→ **What to work on**
Please output exactly the part of the records below that opens with the line containing "bytes (R334). -/" and closes with the line containing "leBytes 4 0", both lines included, and nothing else.

[Data items]
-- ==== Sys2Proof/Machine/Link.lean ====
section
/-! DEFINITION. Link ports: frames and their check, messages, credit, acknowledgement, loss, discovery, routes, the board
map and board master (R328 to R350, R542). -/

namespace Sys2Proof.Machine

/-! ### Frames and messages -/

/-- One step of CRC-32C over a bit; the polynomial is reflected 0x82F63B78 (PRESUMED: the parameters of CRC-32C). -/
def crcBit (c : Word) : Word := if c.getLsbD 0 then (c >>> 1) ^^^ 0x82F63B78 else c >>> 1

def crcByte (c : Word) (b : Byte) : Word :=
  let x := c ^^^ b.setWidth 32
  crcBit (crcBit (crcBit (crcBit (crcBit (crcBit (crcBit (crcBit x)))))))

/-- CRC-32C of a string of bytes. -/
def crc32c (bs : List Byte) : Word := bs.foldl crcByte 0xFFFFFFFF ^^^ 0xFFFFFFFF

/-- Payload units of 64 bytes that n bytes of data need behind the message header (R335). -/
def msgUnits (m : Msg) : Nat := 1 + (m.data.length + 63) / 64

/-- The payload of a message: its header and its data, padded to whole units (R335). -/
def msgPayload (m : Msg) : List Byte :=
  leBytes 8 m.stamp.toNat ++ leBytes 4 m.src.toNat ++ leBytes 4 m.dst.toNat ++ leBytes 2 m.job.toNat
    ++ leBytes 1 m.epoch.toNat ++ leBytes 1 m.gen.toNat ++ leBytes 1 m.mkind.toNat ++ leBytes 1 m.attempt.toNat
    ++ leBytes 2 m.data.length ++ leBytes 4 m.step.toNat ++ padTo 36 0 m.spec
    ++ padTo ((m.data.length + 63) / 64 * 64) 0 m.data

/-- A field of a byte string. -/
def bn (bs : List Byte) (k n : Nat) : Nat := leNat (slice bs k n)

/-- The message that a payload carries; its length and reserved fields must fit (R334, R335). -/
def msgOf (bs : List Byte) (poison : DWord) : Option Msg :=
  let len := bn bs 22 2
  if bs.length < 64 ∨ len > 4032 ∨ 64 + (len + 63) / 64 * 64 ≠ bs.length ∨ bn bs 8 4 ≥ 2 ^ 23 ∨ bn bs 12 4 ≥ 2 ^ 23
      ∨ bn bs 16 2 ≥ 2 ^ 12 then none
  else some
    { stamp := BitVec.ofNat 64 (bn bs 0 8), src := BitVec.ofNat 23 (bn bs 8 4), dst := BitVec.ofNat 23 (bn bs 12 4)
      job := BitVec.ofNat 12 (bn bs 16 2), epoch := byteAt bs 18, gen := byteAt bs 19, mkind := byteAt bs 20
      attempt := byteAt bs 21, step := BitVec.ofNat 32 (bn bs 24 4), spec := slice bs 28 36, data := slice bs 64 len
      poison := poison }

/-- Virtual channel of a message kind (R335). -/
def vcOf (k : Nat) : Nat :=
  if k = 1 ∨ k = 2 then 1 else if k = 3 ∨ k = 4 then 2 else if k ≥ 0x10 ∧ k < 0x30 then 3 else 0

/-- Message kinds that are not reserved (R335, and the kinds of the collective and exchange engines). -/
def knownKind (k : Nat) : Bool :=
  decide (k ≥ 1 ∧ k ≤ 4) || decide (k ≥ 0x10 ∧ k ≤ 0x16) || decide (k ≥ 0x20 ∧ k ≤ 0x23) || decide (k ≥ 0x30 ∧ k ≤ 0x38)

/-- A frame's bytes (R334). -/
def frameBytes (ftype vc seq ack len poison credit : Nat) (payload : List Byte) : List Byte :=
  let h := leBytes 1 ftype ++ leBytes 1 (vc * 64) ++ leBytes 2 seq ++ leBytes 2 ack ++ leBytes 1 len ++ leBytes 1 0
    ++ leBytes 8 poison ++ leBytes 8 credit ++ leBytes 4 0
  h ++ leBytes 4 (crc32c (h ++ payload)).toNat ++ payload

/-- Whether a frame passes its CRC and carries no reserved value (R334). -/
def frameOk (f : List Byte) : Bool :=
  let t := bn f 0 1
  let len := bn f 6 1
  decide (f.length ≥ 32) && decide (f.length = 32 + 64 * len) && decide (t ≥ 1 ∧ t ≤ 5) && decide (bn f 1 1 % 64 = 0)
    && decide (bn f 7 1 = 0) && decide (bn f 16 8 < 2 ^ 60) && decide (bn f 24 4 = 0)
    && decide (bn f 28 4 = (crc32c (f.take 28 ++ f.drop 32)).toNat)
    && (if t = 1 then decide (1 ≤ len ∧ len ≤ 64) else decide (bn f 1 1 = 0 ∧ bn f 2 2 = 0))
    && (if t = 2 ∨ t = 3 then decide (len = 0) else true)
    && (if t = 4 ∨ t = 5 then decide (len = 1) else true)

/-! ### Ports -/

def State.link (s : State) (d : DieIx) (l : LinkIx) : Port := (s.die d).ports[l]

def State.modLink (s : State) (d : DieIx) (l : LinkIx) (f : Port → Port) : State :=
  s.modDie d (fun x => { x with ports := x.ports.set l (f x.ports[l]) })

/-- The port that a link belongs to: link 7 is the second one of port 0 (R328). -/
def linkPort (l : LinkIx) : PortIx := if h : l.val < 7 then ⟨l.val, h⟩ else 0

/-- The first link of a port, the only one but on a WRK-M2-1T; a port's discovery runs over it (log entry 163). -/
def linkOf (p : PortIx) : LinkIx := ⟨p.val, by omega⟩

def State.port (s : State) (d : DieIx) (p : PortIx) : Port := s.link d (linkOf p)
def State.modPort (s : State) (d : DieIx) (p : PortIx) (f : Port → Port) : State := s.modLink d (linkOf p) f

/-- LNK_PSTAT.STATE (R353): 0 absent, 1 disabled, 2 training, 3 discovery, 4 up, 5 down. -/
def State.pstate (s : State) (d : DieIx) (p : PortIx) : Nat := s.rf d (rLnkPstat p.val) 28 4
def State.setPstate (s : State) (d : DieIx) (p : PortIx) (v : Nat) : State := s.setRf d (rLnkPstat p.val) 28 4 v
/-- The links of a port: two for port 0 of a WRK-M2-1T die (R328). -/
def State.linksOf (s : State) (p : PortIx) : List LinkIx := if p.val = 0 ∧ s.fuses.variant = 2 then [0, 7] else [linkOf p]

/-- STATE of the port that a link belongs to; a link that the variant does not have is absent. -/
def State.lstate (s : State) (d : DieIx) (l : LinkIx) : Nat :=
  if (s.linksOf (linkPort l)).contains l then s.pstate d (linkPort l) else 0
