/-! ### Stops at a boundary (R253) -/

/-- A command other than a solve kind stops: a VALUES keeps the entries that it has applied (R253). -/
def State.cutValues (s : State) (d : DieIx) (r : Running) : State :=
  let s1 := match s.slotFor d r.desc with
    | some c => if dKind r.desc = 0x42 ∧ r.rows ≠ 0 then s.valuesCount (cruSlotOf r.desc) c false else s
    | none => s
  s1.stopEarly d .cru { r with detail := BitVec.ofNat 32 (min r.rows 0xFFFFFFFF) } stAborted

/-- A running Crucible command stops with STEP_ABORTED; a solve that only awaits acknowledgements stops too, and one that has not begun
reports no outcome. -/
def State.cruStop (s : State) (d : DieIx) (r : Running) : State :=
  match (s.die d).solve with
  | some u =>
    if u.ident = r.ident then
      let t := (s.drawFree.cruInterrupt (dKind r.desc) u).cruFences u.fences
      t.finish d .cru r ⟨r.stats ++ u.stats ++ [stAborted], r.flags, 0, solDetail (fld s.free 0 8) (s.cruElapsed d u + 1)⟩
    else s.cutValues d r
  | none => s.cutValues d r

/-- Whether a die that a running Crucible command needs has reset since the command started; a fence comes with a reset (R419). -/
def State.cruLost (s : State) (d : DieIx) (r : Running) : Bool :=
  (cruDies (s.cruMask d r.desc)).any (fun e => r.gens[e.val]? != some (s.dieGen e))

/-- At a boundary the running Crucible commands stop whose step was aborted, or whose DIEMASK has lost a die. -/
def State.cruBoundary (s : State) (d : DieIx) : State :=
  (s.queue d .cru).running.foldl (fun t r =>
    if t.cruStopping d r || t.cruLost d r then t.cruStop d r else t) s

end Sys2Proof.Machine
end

→ **Output below**
/-- A frame's bytes (R334). -/
def frameBytes (ftype vc seq ack len poison credit : Nat) (payload : List Byte) : List Byte :=
  let h := leBytes 1 ftype ++ leBytes 1 (vc * 64) ++ leBytes 2 seq ++ leBytes 2 ack ++ leBytes 1 len ++ leBytes 1 0
    ++ leBytes 8 poison ++ leBytes 8 credit ++ leBytes 4 0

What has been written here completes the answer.